Военная статистика

We use cookies. Read the Privacy and Cookie Policy

На фоне строжайшей секретности николаевского времени публичность статистики в целом и военной статистики в частности оказалась в числе важнейших завоеваний эпохи Великих реформ{496}. В Военном министерстве реформа 1860—1870-х годов шла по двум основным направлениям: финансовому и информационному{497}. Первое было связано с повышением эффективности использования выделяемых на армию бюджетных средств, второе — с решительной переоценкой роли статистики. Страстная общественная полемика вокруг холодной цифири, которую современник тех событий Дизраэли назвал одним из пяти видов лжи, приобрела яркую политическую окраску и оказалась частью общественных дискуссий о судьбе реформы в частности и русского либерализма в целом{498}.

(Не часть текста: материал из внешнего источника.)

-- ==== Sys2Proof/Laws/Canon/FabOps.lean ====
section
/-! SUPPORT. The operations of `FabOps.lean` keep the canonical form of the state. -/

namespace Sys2Proof.Machine

open Sys2Proof

theorem canon_offerReq (a0 : State) (a1 : ReqUse) (a2 : Nat) (a3 : Nat) (a4 : Nat) (a5 : Nat) (a6 : Nat) (a7 : Nat) (a8 : Nat) (a9 : List Byte) (a10 : Option Nat) (a11 : Bool) (a12 : Bool) (h : a0.Canon) :
    (State.offerReq a0 a1 a2 a3 a4 a5 a6 a7 a8 a9 a10 a11 a12).Canon := by
  unfold State.offerReq
  repeat'
    first
    | with_reducible assumption
    | with_reducible refine canon_ite ?_ ?_
    | with_reducible refine canon_offer _ _ ?_
    | dsimp only
    | split
    | with_reducible refine canon_upd ?_ rfl rfl rfl rfl rfl rfl

theorem canon_creditCycles (a0 : State) (a1 : Nat) (a2 : Nat) (h : a0.Canon) : (State.creditCycles a0 a1 a2).Canon := by
  unfold State.creditCycles
  repeat'
    first
    | with_reducible assumption
    | with_reducible refine canon_ite ?_ ?_
    | with_reducible refine canon_bump _ _ _ _ ?_
    | with_reducible refine canon_event _ _ _ _ ?_
    | with_reducible refine canon_foldl ?_ (fun _ _ _ => ?_)
    | with_reducible refine canon_foldl_fst ?_ (fun _ _ _ => ?_)
    | with_reducible refine canon_pair (by assumption) ?_
    | dsimp only
    | split
    | with_reducible refine canon_upd ?_ rfl rfl rfl rfl rfl rfl

theorem canon_drrCharge (a0 : State) (a1 : Nat) (h : a0.Canon) : (State.drrCharge a0 a1).Canon := by
  unfold State.drrCharge
  repeat'
    first
    | with_reducible assumption
    | with_reducible refine canon_ite ?_ ?_
    | with_reducible refine canon_foldl ?_ (fun _ _ _ => ?_)
    | with_reducible refine canon_foldl_fst ?_ (fun _ _ _ => ?_)
    | with_reducible refine canon_pair (by assumption) ?_
    | dsimp only
    | split
    | with_reducible refine canon_upd ?_ rfl rfl rfl rfl rfl rfl

end Sys2Proof.Machine
end

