-- ==== Sys2Proof/Laws/Canon/Time.lean ====
section
/-! SUPPORT. The operations of `Time.lean` keep the canonical form of the state. -/

namespace Sys2Proof.Machine

open Sys2Proof

theorem canon_condEvents (a0 : State) (a1 : Nat) (h : a0.Canon) : (State.condEvents a0 a1).Canon := by
  unfold State.condEvents
  repeat'
    first
    | with_reducible assumption
    | with_reducible refine canon_ite ?_ ?_
    | with_reducible refine canon_event _ _ _ _ ?_
    | dsimp only
    | split
    | with_reducible refine canon_upd ?_ rfl rfl rfl rfl rfl rfl

theorem canon_pinCycles (a0 : State) (a1 : Nat) (h : a0.Canon) : (State.pinCycles a0 a1).Canon := by
  unfold State.pinCycles
  repeat'
    first
    | with_reducible assumption
    | with_reducible refine canon_ite ?_ ?_
    | with_reducible refine canon_bump _ _ _ _ ?_
    | with_reducible refine canon_event _ _ _ _ ?_
    | with_reducible refine canon_foldl ?_ (fun _ _ _ => ?_)
    | with_reducible refine canon_foldl_fst ?_ (fun _ _ _ => ?_)
    | with_reducible refine canon_pair (by assumption) ?_
    | dsimp only
    | split
    | with_reducible refine canon_upd ?_ rfl rfl rfl rfl rfl rfl

theorem canon_switchPass (a0 : State) (a1 : Nat) (h : a0.Canon) : (State.switchPass a0 a1).Canon := by
  unfold State.switchPass
  repeat'
    first
    | with_reducible assumption
    | with_reducible refine canon_ite ?_ ?_
    | with_reducible refine canon_fset _ _ _ _ ?_
    | with_reducible refine canon_foldl ?_ (fun _ _ _ => ?_)
    | with_reducible refine canon_foldl_fst ?_ (fun _ _ _ => ?_)
    | with_reducible refine canon_pair (by assumption) ?_
    | dsimp only
    | split
    | with_reducible refine canon_upd ?_ rfl rfl rfl rfl rfl rfl

theorem canon_passCycles (a0 : State) (a1 : Nat) (a2 : Nat) (h : a0.Canon) : (State.passCycles a0 a1 a2).Canon := by
  unfold State.passCycles
  repeat'
    first
    | with_reducible assumption
    | with_reducible refine canon_ite ?_ ?_
    | with_reducible refine canon_condEvents _ _ ?_
    | with_reducible refine canon_pinCycles _ _ ?_
    | with_reducible refine canon_creditCycles _ _ _ ?_
    | with_reducible refine canon_switchPass _ _ ?_
    | dsimp only
    | split
    | with_reducible refine canon_upd ?_ rfl rfl rfl rfl rfl rfl

theorem canon_passTo (a0 : State) (a1 : Nat) (h : a0.Canon) : (State.passTo a0 a1).Canon := by
  unfold State.passTo
  repeat'
    first
    | with_reducible assumption
    | with_reducible refine canon_ite ?_ ?_
    | with_reducible refine canon_passCycles _ _ _ ?_
    | dsimp only
    | split
    | with_reducible refine canon_upd ?_ rfl rfl rfl rfl rfl rfl

theorem canon_ringSend (a0 : State) (a1 : Nat) (a2 : Option Nat) (a3 : Nat) (a4 : List Nat) (h : a0.Canon) :
    (State.ringSend a0 a1 a2 a3 a4).Canon := by
  unfold State.ringSend
  repeat'
    first
    | with_reducible assumption
    | with_reducible refine canon_ite ?_ ?_
    | dsimp only
    | split
    | with_reducible refine canon_upd ?_ rfl rfl rfl rfl rfl rfl

theorem canon_ringFail (a0 : State) (h : a0.Canon) : (State.ringFail a0).Canon := by
  unfold State.ringFail
  repeat'
    first
    | with_reducible assumption
    | with_reducible refine canon_ite ?_ ?_
    | with_reducible refine canon_logErr _ _ ?_
    | dsimp only
    | split
    | with_reducible refine canon_upd ?_ rfl rfl rfl rfl rfl rfl

theorem canon_sendCheck (a0 : State) (h : a0.Canon) : (State.sendCheck a0).Canon := by
  unfold State.sendCheck
  repeat'
    first
    | with_reducible assumption
    | with_reducible refine canon_ite ?_ ?_
    | with_reducible refine canon_ringSend _ _ _ _ _ ?_
    | dsimp only
    | split
    | with_reducible refine canon_upd ?_ rfl rfl rfl rfl rfl rfl

theorem canon_checkIn (a0 : State) (a1 : Nat) (a2 : Nat) (h : a0.Canon) : (State.checkIn a0 a1 a2).Canon := by
  unfold State.checkIn
  repeat'
    first
    | with_reducible assumption
    | with_reducible refine canon_ite ?_ ?_
    | with_reducible refine canon_ringFail _ ?_
    | dsimp only
    | split
    | with_reducible refine canon_upd ?_ rfl rfl rfl rfl rfl rfl

theorem canon_showArrivals (a0 : State) (h : a0.Canon) : (State.showArrivals a0).Canon := by
  unfold State.showArrivals
  repeat'
    first
    | with_reducible assumption
    | with_reducible refine canon_ite ?_ ?_
    | with_reducible refine canon_wr64 _ _ _ _ ?_
    | with_reducible refine canon_fset _ _ _ _ ?_
    | with_reducible refine canon_foldl ?_ (fun _ _ _ => ?_)
    | with_reducible refine canon_foldl_fst ?_ (fun _ _ _ => ?_)
    | with_reducible refine canon_pair (by assumption) ?_
    | dsimp only
    | split
    | with_reducible refine canon_upd ?_ rfl rfl rfl rfl rfl rfl

theorem canon_ringArrive (a0 : State) (a1 : Nat) (a2 : Nat) (h : a0.Canon) : (State.ringArrive a0 a1 a2).Canon := by
  unfold State.ringArrive
  repeat'
    first
    | with_reducible assumption
    | with_reducible refine canon_ite ?_ ?_
    | with_reducible refine canon_showArrivals _ ?_
    | dsimp only
    | split
    | with_reducible refine canon_upd ?_ rfl rfl rfl rfl rfl rfl

theorem canon_sealIn (a0 : State) (a1 : Nat) (a2 : Nat) (h : a0.Canon) : (State.sealIn a0 a1 a2).Canon := by
  unfold State.sealIn
  repeat'
    first
    | with_reducible assumption
    | with_reducible refine canon_ite ?_ ?_
    | with_reducible refine canon_wr64 _ _ _ _ ?_
    | with_reducible refine canon_foldl ?_ (fun _ _ _ => ?_)
    | with_reducible refine canon_foldl_fst ?_ (fun _ _ _ => ?_)
    | with_reducible refine canon_pair (by assumption) ?_
    | dsimp only
    | split
    | with_reducible refine canon_upd ?_ rfl rfl rfl rfl rfl rfl

theorem canon_tellTickSeal (a0 : State) (h : a0.Canon) : (State.tellTickSeal a0).Canon := by
  unfold State.tellTickSeal
  repeat'
    first
    | with_reducible assumption
    | with_reducible refine canon_ite ?_ ?_
    | with_reducible refine canon_ringSend _ _ _ _ _ ?_
    | with_reducible refine canon_sealIn _ _ _ ?_
    | dsimp only
    | split
    | with_reducible refine canon_upd ?_ rfl rfl rfl rfl rfl rfl

theorem canon_cancelArm (a0 : State) (a1 : Nat) (h : a0.Canon) : (State.cancelArm a0 a1).Canon := by
  unfold State.cancelArm
  repeat'
    first
    | with_reducible assumption
    | with_reducible refine canon_ite ?_ ?_
    | with_reducible refine canon_fset _ _ _ _ ?_
    | with_reducible refine canon_set1 _ _ _ ?_
    | with_reducible refine canon_ringSend _ _ _ _ _ ?_
    | dsimp only
    | split
    | with_reducible refine canon_upd ?_ rfl rfl rfl rfl rfl rfl

theorem canon_cancelArms (a0 : State) (a1 : Nat) (h : a0.Canon) : (State.cancelArms a0 a1).Canon := by
  unfold State.cancelArms
  repeat'
    first
    | with_reducible assumption
    | with_reducible refine canon_ite ?_ ?_
    | with_reducible refine canon_cancelArm _ _ ?_
    | with_reducible refine canon_foldl ?_ (fun _ _ _ => ?_)
    | with_reducible refine canon_foldl_fst ?_ (fun _ _ _ => ?_)
    | with_reducible refine canon_pair (by assumption) ?_
    | dsimp only
    | split
    | with_reducible refine canon_upd ?_ rfl rfl rfl rfl rfl rfl

theorem canon_timeCommit (a0 : State) (h : a0.Canon) : (State.timeCommit a0).Canon := by
  unfold State.timeCommit
  repeat'
    first
    | with_reducible assumption
    | with_reducible refine canon_ite ?_ ?_
    | with_reducible refine canon_cancelArms _ _ ?_
    | with_reducible refine canon_set1 _ _ _ ?_
    | with_reducible refine canon_irq _ _ _ ?_
    | dsimp only
    | split
    | with_reducible refine canon_upd ?_ rfl rfl rfl rfl rfl rfl

theorem canon_sendRelease (a0 : State) (a1 : Nat) (h : a0.Canon) : (State.sendRelease a0 a1).Canon := by
  unfold State.sendRelease
  repeat'
    first
    | with_reducible assumption
    | with_reducible refine canon_ite ?_ ?_
    | with_reducible refine canon_ringSend _ _ _ _ _ ?_
    | dsimp only
    | split
    | with_reducible refine canon_upd ?_ rfl rfl rfl rfl rfl rfl

theorem canon_barrierArm (a0 : State) (a1 : Nat) (h : a0.Canon) : (State.barrierArm a0 a1).Canon := by
  unfold State.barrierArm
  repeat'
    first
    | with_reducible assumption
    | with_reducible refine canon_ite ?_ ?_
    | with_reducible refine canon_sendRelease _ _ ?_
    | with_reducible refine canon_set1 _ _ _ ?_
    | with_reducible refine canon_wr _ _ _ _ ?_
    | dsimp only
    | split
    | with_reducible refine canon_upd ?_ rfl rfl rfl rfl rfl rfl

end Sys2Proof.Machine
end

Обрисовать картину отбывания евреями воинской повинности сквозь призму статистики — задача чрезвычайной трудности. В той же степени это касается любой другой национальной группы, отбывавшей воинскую повинность в русской армии. Сбор сведений по той или иной национальной группе чаще всего был государственным заказом, предшествующим или последующим разработке и внедрению специального законодательства, касающегося национальных меньшинств. Так происходило в случае осуществления полномасштабной программы преобразования еврейского быта 1840-х годов{499}, проведения антипольской государственной политики 1860—1870-х годов{500}, либо осуществления антиинородческой политики 1880—1890-х годов XIX столетия.

Статистика оказалась важнейшим инструментом государственной бюрократии в ее манипуляциях с правами и свободами национальных меньшинств. Так, например, чтобы создать впечатление значительного числа постоянных православных жителей Царства Польского, русские военнослужащие и чиновники, временно находящиеся в Царстве Польском, при переписи населения включались в списки на правах православных жителей, постоянно проживающих в этих краях{501}. Наоборот, чтобы создать невыгодное впечатление о моральных качествах национальных меньшинств (католиков или мусульман), сведения об уровне преступности собирались после введения антиинородческих законов, что приводило к искажению картины преступности среди этнических групп населения России{502}. В этом контексте неудивительно, что запросы, требующие тех или иных сведений о еврейских солдатах, составлялись и распространялись Военным министерством таким образом, чтобы у соответствующих военных чиновников, совершенно не готовых к самостоятельному изучению материала, не было и тени сомнения, что эмпирическая действительность должна подтвердить ожидания вышестоящего начальства{503}. В результате такого сбора сведений военными чиновниками статистическая картина оказывалась чрезвычайно путаной — как мы уже видели на примере кантонистов — и противоречивой.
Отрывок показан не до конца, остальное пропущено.